**Exercise brief**. Where the listing below has a line with "def execSlotFaultTimerZero (k", write out exactly that line and every line after it, stopping after the line with "def execAspmL1Entry (x".

**Extracted data**.
/-- SLOT_VOUT_LOST (R340). -/
def execSlotVoutLost (k : Nat) (s : State) : Host.Outcome State Fault Refusal :=
  onChip (Instr.wf (.slotVoutLost k)) (slotVoutLost k) s

/-- SLOT_RETRY_EXPIRE (R340). -/
def execSlotRetryExpire (k : Nat) (s : State) : Host.Outcome State Fault Refusal :=
  onChip (Instr.wf (.slotRetryExpire k)) (slotRetry k) s

/-- SLOT_POWERED_60S (R345). -/
def execSlotPowered60s (k : Nat) (s : State) : Host.Outcome State Fault Refusal :=
  onChip (Instr.wf (.slotPowered60s k)) (slotPowered60 k) s

/-- SLOT_CLEAR (R340). -/
def execSlotClear (k : Nat) (high : Bool) (s : State) : Host.Outcome State Fault Refusal :=
  onChip (Instr.wf (.slotClear k high)) (slotClearCmd k high) s

/-- SLOT_PASS_FAULT (R347). -/
def execSlotPassFault (k : Nat) (s : State) : Host.Outcome State Fault Refusal :=
  onChip (Instr.wf (.slotPassFault k)) (slotPassFault k) s

/-- SLOT_FEED_REVERSE (R337). -/
def execSlotFeedReverse (k : Nat) (b : Bool) (reversed : Bool) (s : State) : Host.Outcome State Fault Refusal :=
  onChip (Instr.wf (.slotFeedReverse k b reversed)) (slotFeedReverse k b reversed) s

/-- SLOT_ENERGY_CLEAR (R349). -/
def execSlotEnergyClear (k : Nat) (s : State) : Host.Outcome State Fault Refusal :=
  onChip (Instr.wf (.slotEnergyClear k)) (slotEnergyClear k) s

/-- SLOT_MEAS_READ (R350). -/
def execSlotMeasRead (ini : Nat) (k : Nat) (m : SlotSample) (s : State) : Host.Outcome State Fault Refusal :=
  onChip (Instr.wf (.slotMeasRead ini k m)) (slotMeasRead ini k m) s

/-- VIN_SNS_OUT_OF_RANGE (R403). -/
def execVinSnsOutOfRange (mv : Nat) (s : State) : Host.Outcome State Fault Refusal :=
  onChip (Instr.wf (.vinSnsOutOfRange mv)) (vinSnsOut mv) s

/-- VIN_SNS_RECOVER (R403). -/
def execVinSnsRecover (mv : Nat) (s : State) : Host.Outcome State Fault Refusal :=
  onChip (Instr.wf (.vinSnsRecover mv)) (vinSnsRecover mv) s

/-- COUNTER_WRAP (R355). -/
def execCounterWrap (n : Nat) (k : Nat) (s : State) : Host.Outcome State Fault Refusal :=
  onChip (Instr.wf (.counterWrap n k)) (counterWrap n k) s

/-- COUNTER_READ (R358). -/
def execCounterRead (ini : Nat) (n : Nat) (s : State) : Host.Outcome State Fault Refusal :=
  onChip (Instr.wf (.counterRead ini n)) (counterRead ini n) s

/-- SAMPLING_ARM (R360). -/
def execSamplingArm (u : Nat) (v : W) (s : State) : Host.Outcome State Fault Refusal :=
  onChip (Instr.wf (.samplingArm u v)) (samplingArm u v) s

/-- SAMPLING_PERIOD_REACHED (R360). -/
def execSamplingPeriodReached (u : Nat) (s : State) : Host.Outcome State Fault Refusal :=
  onChip (Instr.wf (.samplingPeriodReached u)) (samplingReached u) s

/-- SAMPLING_INTERRUPT_TAKEN (R361). -/
def execSamplingInterruptTaken (u : Nat) (pc : Nat) (s : State) : Host.Outcome State Fault Refusal :=
  onChip (Instr.wf (.samplingInterruptTaken u pc)) (samplingTaken u pc) s

/-- HIST_EDGE_COMMIT (R363). -/
def execHistEdgeCommit (v : W) (s : State) : Host.Outcome State Fault Refusal :=
  onChip (Instr.wf (.histEdgeCommit v)) (histCommit v) s

/-- HIST_FREEZE (R364). -/
def execHistFreeze (v : W) (s : State) : Host.Outcome State Fault Refusal :=
  onChip (Instr.wf (.histFreeze v)) (histFreeze v) s

/-- HIST_SEL_WRITE (R363). -/
def execHistSelWrite (w : Nat) (v : W) (s : State) : Host.Outcome State Fault Refusal :=
  onChip (Instr.wf (.histSelWrite w v)) (histSelWrite w v) s

/-- HIST_READ (R364). -/
def execHistRead (ini : Nat) (i : Nat) (b : Nat) (s : State) : Host.Outcome State Fault Refusal :=
  onChip (Instr.wf (.histRead ini i b)) (histRead ini i b) s

/-- JTAG_INSTRUCTION_LOAD (R377). -/
def execJtagInstructionLoad (i : JtagInstr) (s : State) : Host.Outcome State Fault Refusal :=
  onChip (Instr.wf (.jtagInstructionLoad i)) (jtagLoad i) s

/-- JTAG_DEBUG_ACCESS (R147). -/
def execJtagDebugAccess (addr : Nat) (v : Option W) (s : State) : Host.Outcome State Fault Refusal :=
  run (Instr.wf (.jtagDebugAccess addr v)) (fun s => s.withChip (jtagAccess s.view addr v s.chip)) s

/-- POWER_GOOD_HOLD_EXPIRE (R38). -/
def execPowerGoodHoldExpire (p : Nat) (s : State) : Host.Outcome State Fault Refusal :=
  onChip (Instr.wf (.powerGoodHoldExpire p)) (powerGoodHold p) s

/-- REFCLK_RETURN (R330). -/
def execRefclkReturn (which : Nat) (s : State) : Host.Outcome State Fault Refusal :=
  onChip (Instr.wf (.refclkReturn which)) (refclkReturn which) s

/-- SUPPLY_BACK_IN_WINDOW (R329). -/
def execSupplyBackInWindow (rail : Nat) (s : State) : Host.Outcome State Fault Refusal :=
  onChip (Instr.wf (.supplyBackInWindow rail)) (supplyBack rail) s

/-- TRUNK_CSB_CHANGE (R38). -/
def execTrunkCsbChange (p : Nat) (low : Bool) (s : State) : Host.Outcome State Fault Refusal :=
  onChip (Instr.wf (.trunkCsbChange p low)) (trunkCsb p low) s

/-- SLOT_FAULT_TIMER_ZERO (R341). -/
def execSlotFaultTimerZero (k : Nat) (s : State) : Host.Outcome State Fault Refusal :=
  onChip (Instr.wf (.slotFaultTimerZero k)) (slotTimerZero k) s

/-- ASPM_L1_ENTRY (R28). -/
def execAspmL1Entry (x : LowPower) (s : State) : Host.Outcome State Fault Refusal :=
  onChip (Instr.wf (.aspmL1Entry x)) (aspmEntry x) s

/-- ASPM_L1_EXIT (R28). -/
def execAspmL1Exit (p : Nat) (s : State) : Host.Outcome State Fault Refusal :=
  onChip (Instr.wf (.aspmL1Exit p)) (aspmExit p) s

end Sys2Proof.Machine
end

**Solution for this exercise**.
def execSlotFaultTimerZero (k : Nat) (s : State) : Host.Outcome State Fault Refusal :=
  onChip (Instr.wf (.slotFaultTimerZero k)) (slotTimerZero k) s

/-- ASPM_L1_ENTRY (R28). -/
def execAspmL1Entry (x : LowPower) (s : State) : Host.Outcome State Fault Refusal :=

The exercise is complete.